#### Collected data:
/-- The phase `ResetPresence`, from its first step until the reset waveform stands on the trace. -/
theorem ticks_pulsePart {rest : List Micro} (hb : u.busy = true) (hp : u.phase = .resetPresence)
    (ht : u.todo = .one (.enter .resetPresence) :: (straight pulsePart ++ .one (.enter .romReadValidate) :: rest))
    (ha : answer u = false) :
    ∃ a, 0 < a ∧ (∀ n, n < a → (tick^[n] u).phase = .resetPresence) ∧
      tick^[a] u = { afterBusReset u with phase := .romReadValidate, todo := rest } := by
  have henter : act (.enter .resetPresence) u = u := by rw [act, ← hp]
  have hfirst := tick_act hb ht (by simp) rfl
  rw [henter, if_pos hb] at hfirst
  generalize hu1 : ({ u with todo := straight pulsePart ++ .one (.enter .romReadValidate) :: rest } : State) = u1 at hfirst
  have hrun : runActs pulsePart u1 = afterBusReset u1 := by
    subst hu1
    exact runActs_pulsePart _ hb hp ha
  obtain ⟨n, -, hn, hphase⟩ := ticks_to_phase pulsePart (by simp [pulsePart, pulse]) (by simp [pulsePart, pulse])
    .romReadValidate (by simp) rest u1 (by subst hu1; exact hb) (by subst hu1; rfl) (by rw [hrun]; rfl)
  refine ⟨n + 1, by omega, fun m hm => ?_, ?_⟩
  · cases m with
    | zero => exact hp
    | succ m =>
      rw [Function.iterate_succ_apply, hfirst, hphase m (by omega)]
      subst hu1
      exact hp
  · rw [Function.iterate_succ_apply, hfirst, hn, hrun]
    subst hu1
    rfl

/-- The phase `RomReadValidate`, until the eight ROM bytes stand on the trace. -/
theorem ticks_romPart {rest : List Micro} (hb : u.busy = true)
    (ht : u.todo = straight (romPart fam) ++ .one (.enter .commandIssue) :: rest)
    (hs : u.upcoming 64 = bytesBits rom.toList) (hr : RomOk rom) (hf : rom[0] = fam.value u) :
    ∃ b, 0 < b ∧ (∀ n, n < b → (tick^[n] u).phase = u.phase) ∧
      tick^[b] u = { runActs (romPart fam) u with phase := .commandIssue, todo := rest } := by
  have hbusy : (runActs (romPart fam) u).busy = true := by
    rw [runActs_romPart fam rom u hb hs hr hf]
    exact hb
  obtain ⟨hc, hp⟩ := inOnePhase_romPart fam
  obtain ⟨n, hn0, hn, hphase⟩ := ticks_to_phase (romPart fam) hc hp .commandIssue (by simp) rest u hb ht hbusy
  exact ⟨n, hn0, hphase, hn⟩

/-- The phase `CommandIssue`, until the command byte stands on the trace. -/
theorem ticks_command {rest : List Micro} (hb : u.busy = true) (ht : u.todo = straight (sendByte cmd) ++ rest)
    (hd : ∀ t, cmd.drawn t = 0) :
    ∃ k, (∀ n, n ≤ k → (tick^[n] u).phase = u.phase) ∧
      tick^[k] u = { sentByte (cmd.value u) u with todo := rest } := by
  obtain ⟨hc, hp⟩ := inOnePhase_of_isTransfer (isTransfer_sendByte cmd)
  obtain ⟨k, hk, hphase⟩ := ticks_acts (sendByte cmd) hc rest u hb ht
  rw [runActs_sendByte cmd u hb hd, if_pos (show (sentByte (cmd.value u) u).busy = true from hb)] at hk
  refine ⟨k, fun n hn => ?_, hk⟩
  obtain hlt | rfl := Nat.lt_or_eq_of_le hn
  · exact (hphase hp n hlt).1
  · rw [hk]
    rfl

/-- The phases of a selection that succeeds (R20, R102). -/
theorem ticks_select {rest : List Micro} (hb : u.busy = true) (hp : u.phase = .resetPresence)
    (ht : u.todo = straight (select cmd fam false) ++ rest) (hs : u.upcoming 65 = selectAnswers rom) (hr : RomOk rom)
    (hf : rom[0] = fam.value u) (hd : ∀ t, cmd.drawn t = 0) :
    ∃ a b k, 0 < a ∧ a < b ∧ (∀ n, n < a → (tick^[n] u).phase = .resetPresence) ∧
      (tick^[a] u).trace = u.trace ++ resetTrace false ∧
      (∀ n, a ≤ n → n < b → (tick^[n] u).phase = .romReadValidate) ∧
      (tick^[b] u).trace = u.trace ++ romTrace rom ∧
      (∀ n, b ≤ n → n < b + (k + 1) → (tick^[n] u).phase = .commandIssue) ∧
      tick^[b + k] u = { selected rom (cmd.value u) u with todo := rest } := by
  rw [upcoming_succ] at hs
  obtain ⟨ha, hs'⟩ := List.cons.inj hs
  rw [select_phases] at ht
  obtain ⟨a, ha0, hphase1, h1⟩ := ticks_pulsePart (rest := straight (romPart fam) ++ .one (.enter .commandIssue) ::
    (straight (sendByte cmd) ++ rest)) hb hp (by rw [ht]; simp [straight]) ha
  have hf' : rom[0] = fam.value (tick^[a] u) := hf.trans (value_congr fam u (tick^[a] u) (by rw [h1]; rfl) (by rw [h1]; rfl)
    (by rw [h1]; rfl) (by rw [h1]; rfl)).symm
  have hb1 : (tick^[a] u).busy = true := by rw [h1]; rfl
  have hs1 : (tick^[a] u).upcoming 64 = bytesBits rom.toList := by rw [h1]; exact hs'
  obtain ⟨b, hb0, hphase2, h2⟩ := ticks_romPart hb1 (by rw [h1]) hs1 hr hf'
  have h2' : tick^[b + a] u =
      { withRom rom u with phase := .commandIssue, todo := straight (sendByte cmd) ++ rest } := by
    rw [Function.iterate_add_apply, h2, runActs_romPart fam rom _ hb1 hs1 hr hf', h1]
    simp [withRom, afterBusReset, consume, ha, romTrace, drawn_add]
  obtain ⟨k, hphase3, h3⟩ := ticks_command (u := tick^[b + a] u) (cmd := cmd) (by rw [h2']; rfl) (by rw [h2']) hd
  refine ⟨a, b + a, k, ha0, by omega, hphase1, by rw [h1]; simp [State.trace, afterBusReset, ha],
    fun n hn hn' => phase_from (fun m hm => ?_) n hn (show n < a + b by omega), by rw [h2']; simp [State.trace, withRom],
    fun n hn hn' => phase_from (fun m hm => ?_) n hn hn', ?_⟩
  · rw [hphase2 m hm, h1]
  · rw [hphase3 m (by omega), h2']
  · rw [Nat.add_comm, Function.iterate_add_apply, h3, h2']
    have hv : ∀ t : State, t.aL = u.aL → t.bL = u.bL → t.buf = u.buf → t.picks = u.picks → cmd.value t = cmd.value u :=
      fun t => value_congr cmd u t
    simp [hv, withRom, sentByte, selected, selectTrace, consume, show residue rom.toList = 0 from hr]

#### What is needed:
All of the records above should be repeated exactly.

#### Exercise answer:
/-- The phase `ResetPresence`, from its first step until the reset waveform stands on the trace. -/
theorem ticks_pulsePart {rest : List Micro} (hb : u.busy = true) (hp : u.phase = .resetPresence)
    (ht : u.todo = .one (.enter .resetPresence) :: (straight pulsePart ++ .one (.enter .romReadValidate) :: rest))
    (ha : answer u = false) :
    ∃ a, 0 < a ∧ (∀ n, n < a → (tick^[n] u).phase = .resetPresence) ∧
      tick^[a] u = { afterBusReset u with phase := .romReadValidate, todo := rest } := by
  have henter : act (.enter .resetPresence) u = u := by rw [act, ← hp]
  have hfirst := tick_act hb ht (by simp) rfl
  rw [henter, if_pos hb] at hfirst
  generalize hu1 : ({ u with todo := straight pulsePart ++ .one (.enter .romReadValidate) :: rest } : State) = u1 at hfirst
  have hrun : runActs pulsePart u1 = afterBusReset u1 := by
    subst hu1
    exact runActs_pulsePart _ hb hp ha
  obtain ⟨n, -, hn, hphase⟩ := ticks_to_phase pulsePart (by simp [pulsePart, pulse]) (by simp [pulsePart, pulse])
    .romReadValidate (by simp) rest u1 (by subst hu1; exact hb) (by subst hu1; rfl) (by rw [hrun]; rfl)
  refine ⟨n + 1, by omega, fun m hm => ?_, ?_⟩
  · cases m with
    | zero => exact hp
    | succ m =>
      rw [Function.iterate_succ_apply, hfirst, hphase m (by omega)]
      subst hu1
      exact hp
  · rw [Function.iterate_succ_apply, hfirst, hn, hrun]
    subst hu1
    rfl

/-- The phase `RomReadValidate`, until the eight ROM bytes stand on the trace. -/
theorem ticks_romPart {rest : List Micro} (hb : u.busy = true)
    (ht : u.todo = straight (romPart fam) ++ .one (.enter .commandIssue) :: rest)
    (hs : u.upcoming 64 = bytesBits rom.toList) (hr : RomOk rom) (hf : rom[0] = fam.value u) :
    ∃ b, 0 < b ∧ (∀ n, n < b → (tick^[n] u).phase = u.phase) ∧
      tick^[b] u = { runActs (romPart fam) u with phase := .commandIssue, todo := rest } := by
  have hbusy : (runActs (romPart fam) u).busy = true := by
    rw [runActs_romPart fam rom u hb hs hr hf]
    exact hb
  obtain ⟨hc, hp⟩ := inOnePhase_romPart fam
  obtain ⟨n, hn0, hn, hphase⟩ := ticks_to_phase (romPart fam) hc hp .commandIssue (by simp) rest u hb ht hbusy
  exact ⟨n, hn0, hphase, hn⟩

/-- The phase `CommandIssue`, until the command byte stands on the trace. -/
theorem ticks_command {rest : List Micro} (hb : u.busy = true) (ht : u.todo = straight (sendByte cmd) ++ rest)
    (hd : ∀ t, cmd.drawn t = 0) :
    ∃ k, (∀ n, n ≤ k → (tick^[n] u).phase = u.phase) ∧
      tick^[k] u = { sentByte (cmd.value u) u with todo := rest } := by
  obtain ⟨hc, hp⟩ := inOnePhase_of_isTransfer (isTransfer_sendByte cmd)
  obtain ⟨k, hk, hphase⟩ := ticks_acts (sendByte cmd) hc rest u hb ht
  rw [runActs_sendByte cmd u hb hd, if_pos (show (sentByte (cmd.value u) u).busy = true from hb)] at hk
  refine ⟨k, fun n hn => ?_, hk⟩
  obtain hlt | rfl := Nat.lt_or_eq_of_le hn
  · exact (hphase hp n hlt).1
  · rw [hk]
    rfl

/-- The phases of a selection that succeeds (R20, R102). -/
theorem ticks_select {rest : List Micro} (hb : u.busy = true) (hp : u.phase = .resetPresence)
    (ht : u.todo = straight (select cmd fam false) ++ rest) (hs : u.upcoming 65 = selectAnswers rom) (hr : RomOk rom)
    (hf : rom[0] = fam.value u) (hd : ∀ t, cmd.drawn t = 0) :
    ∃ a b k, 0 < a ∧ a < b ∧ (∀ n, n < a → (tick^[n] u).phase = .resetPresence) ∧
      (tick^[a] u).trace = u.trace ++ resetTrace false ∧
      (∀ n, a ≤ n → n < b → (tick^[n] u).phase = .romReadValidate) ∧
      (tick^[b] u).trace = u.trace ++ romTrace rom ∧
      (∀ n, b ≤ n → n < b + (k + 1) → (tick^[n] u).phase = .commandIssue) ∧
      tick^[b + k] u = { selected rom (cmd.value u) u with todo := rest } := by
  rw [upcoming_succ] at hs
  obtain ⟨ha, hs'⟩ := List.cons.inj hs
  rw [select_phases] at ht
  obtain ⟨a, ha0, hphase1, h1⟩ := ticks_pulsePart (rest := straight (romPart fam) ++ .one (.enter .commandIssue) ::
    (straight (sendByte cmd) ++ rest)) hb hp (by rw [ht]; simp [straight]) ha
  have hf' : rom[0] = fam.value (tick^[a] u) := hf.trans (value_congr fam u (tick^[a] u) (by rw [h1]; rfl) (by rw [h1]; rfl)
    (by rw [h1]; rfl) (by rw [h1]; rfl)).symm
  have hb1 : (tick^[a] u).busy = true := by rw [h1]; rfl
  have hs1 : (tick^[a] u).upcoming 64 = bytesBits rom.toList := by rw [h1]; exact hs'
  obtain ⟨b, hb0, hphase2, h2⟩ := ticks_romPart hb1 (by rw [h1]) hs1 hr hf'
  have h2' : tick^[b + a] u =
      { withRom rom u with phase := .commandIssue, todo := straight (sendByte cmd) ++ rest } := by
    rw [Function.iterate_add_apply, h2, runActs_romPart fam rom _ hb1 hs1 hr hf', h1]
    simp [withRom, afterBusReset, consume, ha, romTrace, drawn_add]
  obtain ⟨k, hphase3, h3⟩ := ticks_command (u := tick^[b + a] u) (cmd := cmd) (by rw [h2']; rfl) (by rw [h2']) hd
  refine ⟨a, b + a, k, ha0, by omega, hphase1, by rw [h1]; simp [State.trace, afterBusReset, ha],
    fun n hn hn' => phase_from (fun m hm => ?_) n hn (show n < a + b by omega), by rw [h2']; simp [State.trace, withRom],
    fun n hn hn' => phase_from (fun m hm => ?_) n hn hn', ?_⟩
  · rw [hphase2 m hm, h1]
  · rw [hphase3 m (by omega), h2']
  · rw [Nat.add_comm, Function.iterate_add_apply, h3, h2']
    have hv : ∀ t : State, t.aL = u.aL → t.bL = u.bL → t.buf = u.buf → t.picks = u.picks → cmd.value t = cmd.value u :=
      fun t => value_congr cmd u t
    simp [hv, withRom, sentByte, selected, selectTrace, consume, show residue rom.toList = 0 from hr]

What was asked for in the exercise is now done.